Pass me the 230-amp USB charging cable, please…

The BBC has an article about a mobile phone battery that will charge from empty to full in 30 seconds.

The technology behind the brand new battery is of course exciting. Lithium polymer batteries have their drawbacks and I should imagine a battery that can be charged rapidly will be of even more interest to manufacturers of electric cars and renewable generators than mobile phone manufacturers.

But since Israeli start-up StoreDot chose a mobile phone to demonstrate their technology then I have to ask where the 230-amp USB charging cable is going to come from.

The faster a phone charges, the more current it requires.
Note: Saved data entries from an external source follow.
-- ==== Sys2Proof/Machine/ZaFrost.lean ====
section
/-!
DEFINITION. Frost and scan-out at the ZA40, loop tests of its links and injected errors (R424 to R447).
-/
namespace Sys2Proof.Machine

/-! ### Arming (R425, R426). -/

/-- Dies that still owe an ACK of the message being repeated. -/
def Za.frostOwed (z : Za) : List Nat :=
  z.frost.targets.filter (fun d => z.frostDies.contains d && !z.frost.acked.contains d)

/-- FROST_ARM ends when every DTU has acknowledged; FROST_THAW when they have and the ZA40 has resumed. -/
def Za.frostEnd (z : Za) : Za :=
  if !z.frostOwed.isEmpty then z
  else if z.frost.message = 0x01 ∧ z.frost.armHandle ≠ 0 then
    let h := z.frost.armHandle
    ({ z with frost := { z.frost with armHandle := 0 } }).finish h z.armCounts
  else if z.frost.message = 0x04 ∧ z.frost.thawHandle ≠ 0 ∧ z.frost.state ≠ 2 then
    let h := z.frost.thawHandle
    ({ z with frost := { z.frost with thawHandle := 0 } }).finish h (resultOf stOk)
  else z

/-- The earliest frame that a Frost instant may lie in, in frames begun (R170). -/
def Za.frostFirst (z : Za) : Nat := z.time.plusTwo

/-- FROST_ARM. -/
def Za.frostArm (z : Za) (h : HuskCmd) (handle : W) : ZaBody :=
  let t := dword (huskPay h) 0
  if t / 2 ^ 20 < z.frostFirst then z.refuse (failValue stFrostEarly (z.frostFirst % 2 ^ 32))
  else if z.frost.state ≠ 0 then z.refuse (resultOf stFrostBusy)
  else
    let z := z.armed h.w5 (bit h.w6 0) t
    let z : Za := { z with frost := { z.frost with armHandle := handle } }
    ((z.frostBegin 0x01 t).frostEnd, none)

/-- FROST_CANCEL: before T the Frost is disarmed and CANCEL relayed; the FROST_ARM still open ends as cancelled (log entry 138). -/
def Za.frostCancel (z : Za) (h : HuskCmd) : ZaBody :=
  if z.frost.state ≠ 1 ∨ z.frost.frostId ≠ h.w5 then z.refuse (resultOf stFrostNone)
  else
    let z := z.finish z.frost.armHandle (resultOf stCancelled)
    let z : Za := { z with frost := { z.frost with state := 0, armHandle := 0 } }
    (z.frostBegin 0x02 0).ok

/-- FROST_STOP at the ZA40 (R428, R429, R432): its FTC is at T; an open FROST_ARM ends. -/
def Za.frostStopAt (z : Za) : Za :=
  if z.frost.state = 1 ∧ z.running ∧ z.mayReach z.frost.t then
    let z := z.finish z.frost.armHandle z.armCounts
    let z : Za := { z with frost := { z.frost with armHandle := 0 } }
    (z.reach z.frost.t).stop false
  else z

def execFrostStop (side : Side) (s : State) : Answer := .next (s.onSide side Dtu.frostStopAt Za.frostStopAt)

/-! ### Stop now (R433, R434). -/

/-- FROST_NOW: refused while a Frost is in force (R424). -/
def Za.frostNow (z : Za) (h : HuskCmd) : ZaBody :=
  if z.frost.state = 2 then z.refuse (resultOf stFrostBusy)
  else
    let z := z.stopNow h.w5 (bit h.w6 0) none
    (z, some (okValue (z.frost.stopNs % 2 ^ 32)))

/-- NOW at the ZA40: a frost_id not yet seen stops it and goes on; one already frozen only passes it on. -/
def Za.nowFrame (z : Za) (p : Nat) (f : Frame) : Za :=
  let r := z.receive p f
  let z := r.1
  let id := word f.body 0
  if !r.2 ∨ !frostSound f ∨ !z.running ∨ z.frost.seen.contains id then z
  else if z.frost.state = 2 then
    let z : Za := { z with frost := { z.frost with seen := z.frost.seen ++ [id] } }
    let body := frostBody id (wf f.body 1 31 30 == 1) 0 z.frost.stopNs 0 0
    let z := z.frostDies.foldl (fun z die => z.toDie die clsFrost 0x03 0xFFFF 0 32 body) z
    ((z.upLinks 2).filter (fun q => q != p)).foldl (fun z q => z.toPeer q clsFrost 0x03 32 body) z
  else z.stopNow id (wf f.body 1 31 30 == 1) (some p)

def execNow (side : Side) (link : Fin 82) (frame : Frame) (s : State) : Answer :=
  .next (s.onSide side (·.stopNow frame) (·.nowFrame link.val frame))

/-! ### Thaw (R435). -/

/-- The ZA40 resumes; the snapshot and the captured frames stay. -/
def Za.thawNow (z : Za) : Za :=
  if z.frost.state = 2 then ({ z with frost := { z.frost with state := 0, thawAt := none } }).takeUp.frostEnd else z

/-- FROST_THAW; a later one replaces the instant, and the earlier handle ends as cancelled (log entry 139). -/
def Za.frostThaw (z : Za) (h : HuskCmd) (handle : W) : ZaBody :=
  let t2 := dword (huskPay h) 0
  if z.frost.state ≠ 2 ∨ z.frost.frostId ≠ h.w5 then z.refuse (resultOf stFrostNone)
  else if t2 ≠ 0 ∧ t2 / 2 ^ 20 < z.frostFirst then z.refuse (failValue stFrostEarly (z.frostFirst % 2 ^ 32))
  else
    let z := z.finish z.frost.thawHandle (resultOf stCancelled)
    let z : Za := { z with frost := { z.frost with thawHandle := handle, thawAt := if t2 = 0 then none else some t2 } }
    let z := z.frostBegin 0x04 t2
    (if t2 = 0 then z.thawNow else z, none)

/-- THAW_INSTANT at the ZA40. -/
def Za.thawInstant (z : Za) : Za :=
  match z.frost.thawAt with
  | none => z
  | some t => if z.running ∧ z.mayReach t then (z.reach t).thawNow else z

def execThawInstant (side : Side) (s : State) : Answer := .next (s.onSide side Dtu.thawInstant Za.thawInstant)

/-! ### Acknowledgements and repeats. -/

/-- ACK: of the message being repeated, from a DTU it went to. -/
def Za.ack (z : Za) (p : Nat) (f : Frame) : Za :=
  let r := z.receive p f
  let z := r.1
  match z.fromDie p f with
  | none => z
  | some die =>
    let mine := decide (word f.body 0 = z.frost.frostId ∧ wf f.body 1 23 16 = z.frost.message) && z.frost.targets.contains die &&
      !z.frost.acked.contains die
    if !r.2 ∨ !frostSound f ∨ !mine then z
    else ({ z with frost := { z.frost with acked := z.frost.acked ++ [die] } }).frostEnd

def execAck (link : Fin 82) (frame : Frame) (s : State) : Answer := .next (s.onZa (·.ack link.val frame))

/-- FROST_REPEAT: ARM until T, NOW and THAW, to the DTUs that have not acknowledged; CANCEL is relayed once (R426). -/
def Za.frostRepeat (z : Za) : Za :=
  let m := z.frost.message
  let z := z.frostEnd
  if z.running ∧ ((m = 0x01 ∧ z.frost.state = 1) ∨ m = 0x03 ∨ m = 0x04) then z.frostSend m z.frostOwed z.frost.instant else z

def execFrostRepeat (s : State) : Answer := .next (s.onZa Za.frostRepeat)

/-- CAPTURE_WINDOW_END at the ZA40 (R430, R431): its part of the cut is judged. -/
def Za.captureEnd (z : Za) : Za :=
  match z.frost.windowEnd with
  | none => z
  | some e =>
    if z.mayReach e then
      let z := z.reach e
      let f := z.frost
      let whole := !f.smear && !f.stepped && !f.capFull && !f.spoiled && decide (f.timeState = 2)
      { z with frost := { f with windowEnd := none, cutComplete := whole } }
    else z

def execCaptureWindowEnd (side : Side) (s : State) : Answer := .next (s.onSide side Dtu.captureEnd Za.captureEnd)

/-- FROST_QUERY (R438). -/
def Za.frostQuery (z : Za) : ZaBody := (z, some (okPayload [z.frostStatus]))

/-! ### Scan-out (R440, R441). -/

/-- The sections of the ZA40 that a mask selects, ascending. -/
def Za.scanSections (z : Za) (snap : ZaSnapshot) (mask : Nat) : List (List W) :=
  let links := snap.links.map (fun l => [pack [(l.1, 31, 24), (l.2.1, 23, 20), (l.2.2.1, 19, 0)], l.2.2.2.1, l.2.2.2.2, 0])
  let flight := z.frost.capture.map (fun c => inflightEntry { link := c.link, cls := c.cls, lseq := c.lseq, frame := c.frame })
  let syncs := snap.syncs.map (fun (s : Nat × Bool × Nat) => [pack [(b2n s.2.1, 31, 31), (s.1, 16, 0)], 0] ++ twoWords s.2.2)
  let on (i : Nat) : Bool := decide (bits mask i i = 1)
  let full := z.frost.full
  (if on 3 then [scanSection 3 links.length links.flatten] else []) ++
  (if on 4 then [scanSection 4 flight.length flight.flatten] else []) ++
  (if on 6 && full then [scanSection 6 snap.pods.length snap.pods.flatten] else []) ++
  (if on 7 && full then [scanSection 7 syncs.length syncs.flatten] else []) ++
  (if on 8 && full then [scanSection 8 snap.ctxs.length snap.ctxs.flatten] else [])

/-- The T of a scan-out header: 0 for an immediate Frost. -/
def Za.scanT (z : Za) : Nat := if z.frost.smear then 0 else z.frost.t

/-- The whole scan-out of the ZA40. -/
def Za.scanWords (z : Za) (snap : ZaSnapshot) (mask : Nat) : List W :=
  let ss := z.scanSections snap mask
  let f := z.frost
  let total := (32 + 4 * (ss.map List.length).sum) / 16
  scanHeader 2 (scanFlags f.smear false f.cutComplete f.stepped false) z.aggId f.frostId z.scanT f.stopNs total f.timeState ss.length ++
    ss.flatten

/-- A SCAN_DATA or SCAN_END leaves for the requester; keomon takes it in its frames (log entry 141). -/
def Za.scanTo (z : Za) (req : Requester) (msg plen : Nat) (body : List W) : Za :=
  if req.keomon then z.toHost 2 (bytesOf body)
  else z.enqueue req.link none (mkTx clsFrost msg req.addr 0xFFFF 0 plen body)

/-- Words given out as SCAN_DATA and a SCAN_END. -/
def Za.scanGive (z : Za) (req : Requester) (data : List W) : Za :=
  (scanFrames (fun m b n => mkTx clsFrost m req.addr 0xFFFF 0 n b) z.frost.frostId data 0).foldl (fun z t =>
    z.scanTo req t.msg t.plen t.body) z

/-- SCAN_REQ to a DTU from an offset on. -/
def Za.scanAsk (z : Za) (die mask offset : Nat) : Za :=
  z.toDie die clsFrost 0x06 0xFFFF 0 32 (frostBody z.frost.frostId false 0 0 mask offset)

/-- The next DTU of a scan-out is asked; one that takes no part gives its header alone; the last one ends the command. -/
def Za.scanNext : Nat → Za → ScanOut → Za
  | 0, z, _ => z
  | n + 1, z, s =>
    let put (z : Za) (x : ScanOut) : Za := { z with frost := { z.frost with scans := z.frost.scans.filter (fun y => y.handle != s.handle) ++ [x] } }
    match s.dies with
    | [] =>
      let z : Za := { z with frost := { z.frost with scans := z.frost.scans.filter (fun y => y.handle != s.handle) } }
      z.finish s.handle (okValue (s.total % 2 ^ 32))
    | die :: rest =>
      if z.frostDies.contains die then
        (put z { s with dies := rest, current := some die, offset := 0 }).scanAsk die s.mask 0
      else
        let head := scanHeader 1 0 die z.frost.frostId z.scanT 0 2 0 0
        let s' : ScanOut := { s with dies := rest, current := none, offset := 0, total := s.total + 32 }
        Za.scanNext n ((put z s').scanGive s.req head) s'

/-- SCAN_OUT: the ZA40's own, then the DTUs named, or all of its own. -/
def Za.scanOut (z : Za) (h : HuskCmd) (handle : W) : ZaBody :=
  let named := (huskPay h).map BitVec.toNat
  match z.frost.snapshot with
  | none => z.refuse (resultOf stScanGone)
  | some snap =>
    if z.frost.frostId ≠ h.w5 then z.refuse (resultOf stScanGone)
    else if bit h.w6 0 ∨ fld h.w6 31 9 ≠ 0 then z.refuse badP1
    else if named.any (fun d => (z.die? d).isNone) then z.refuse (resultOf stBadTarget)
    else
      let dies := sortBy id (if named = [] then z.dies.map (·.die) else named.eraseDups)
      let data := z.scanWords snap (huskP1 h)
      let s : ScanOut := { handle, req := h.req, mask := huskP1 h, dies, current := none, offset := 0, total := 4 * data.length }
      (Za.scanNext (dies.length + 1) (z.scanGive h.req data) s, none)

/-- SCAN_DATA (R441): what continues the data of the DTU being read goes on to the requester; a gap is asked for again. -/
def Za.scanData (z : Za) (p : Nat) (f : Frame) : Za :=
  let r := z.receive p f
  let z := r.1
  let off := wf f.body 5 31 0
  let n := f.plen.toNat - 32
  match z.fromDie p f, z.frost.scans.find? (fun s => s.current.isSome) with
  | some die, some s =>
    if !r.2 ∨ !frostSound f ∨ word f.body 0 ≠ z.frost.frostId ∨ s.current ≠ some die then z
    else if s.offset < off then z.scanAsk die s.mask s.offset
    else if off < s.offset then z
    else if f.msg = 0x07 then
      let s' : ScanOut := { s with offset := s.offset + n, total := s.total + n }
      let z : Za := { z with frost := { z.frost with scans := modWhere z.frost.scans (fun y => y.handle == s.handle) (fun _ => s') } }
      z.scanTo s.req 0x07 f.plen.toNat f.body
    else
      Za.scanNext (s.dies.length + 1) (z.scanTo s.req 0x08 f.plen.toNat f.body) { s with current := none }
  | _, _ => z

def execScanData (link : Fin 82) (frame : Frame) (s : State) : Answer := .next (s.onZa (·.scanData link.val frame))

/-! ### LOOP_TEST of a link (R443). -/

/-- LOOP_TEST to a ZA40: at the depth the port is set to, or by echo on a link that is up. -/
def Za.loopTest (z : Za) (h : HuskCmd) (handle : W) : ZaBody :=
  let p := huskP0 h
  let n := huskP1 h
  if 82 ≤ p then z.refuse badP0
  else if n = 0 ∨ 65536 < n then z.refuse badP1
  else
    let code := fld (z.portW0 (portOf p)) 29 27
    let ready := if code = 0 then z.linkUp p && (z.testPeer p).isSome
      else decide (code ≤ 3) && decide ((z.link p).state = 6 ∧ (z.link p).looped = code)
    if !ready ∨ z.tests.any (fun t => t.link == p) then z.refuse (resultOf stLoopRefused)
    else
      let t : LinkTest := { handle, link := p, frames := n, sent := 0, returned := 0, differing := 0, rtts := [] }
      (({ z with tests := z.tests ++ [t] }).feedTest p, none)

/-! ### FAULT_INJECT (R447). -/

/-- FAULT_INJECT to a ZA40. -/
def Za.faultInject (z : Za) (h : HuskCmd) : ZaBody :=
  let code := fld h.w5 31 24
  let n := fld h.w5 23 0
  let p1 := huskP1 h
  let link := decide (p1 / 2 ^ 16 = 0 ∧ fld h.w6 7 4 = 0 ∧ fld h.w6 15 8 < 82 ∧ fld h.w6 3 0 < 8)
  let add (n : Nat) : ZaBody :=
    let one : Injection := { code, n, param := if 2 ≤ code ∧ code ≤ 6 then h.w6 else 0, payload := huskPay h }
    ({ z with injections := if n = 0 then z.injections else z.injections ++ [one], injected := min 0xFFFF (z.injected + 1) }).ok
  match code with
  | 0x01 =>
    let region := (word (huskPay h) 0).toNat
    if n = 0 ∨ 9 < n then z.refuse badP0
    else if !decide (region ≤ 9 ∨ (16 ≤ region ∧ region ≤ 24)) then z.refuse (badPay h 0)
    else add n
  | 0x02 => if 4096 ≤ p1 then z.refuse badP1 else add n
  | 0x03 => if 32 ≤ p1 then z.refuse badP1 else add 1
  | 0x04 => if !link then z.refuse badP1 else add n
  | 0x05 => if !link then z.refuse badP1 else add n
  | 0x06 => if !link then z.refuse badP1 else add n
  | 0x07 => add n
  | 0x08 => add n
  | 0x09 => add 1
  | _ => z.refuse badP0

end Sys2Proof.Machine
end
And to provide more current the power source needs to be more robust (typically larger) and the connecting cables need to be larger to carry the current safely without overheating.

Since it has become standard to use a 5-volt supply to charge a mobile phone I thought I’d work out how much current would be required to charge a typical phone battery in 30 seconds.

250-amp cables

250-amp cables

The answer is a whopping 230 amps, based on a 3.7 volt 2,600 mAh battery capacity like the one inside Samsung’s Galaxy S4 mentioned in the article.

In case you’re wondering how fat 230-amp cables are, you’re talking  typical jump lead size.

In practical terms phone chargers would need to seriously increase the voltage to charge a phone that quickly, but they are unlikely to go much above 25 volts due to the increased risk of electric shock.

Even at 25 volts the current required would be over 45 amps.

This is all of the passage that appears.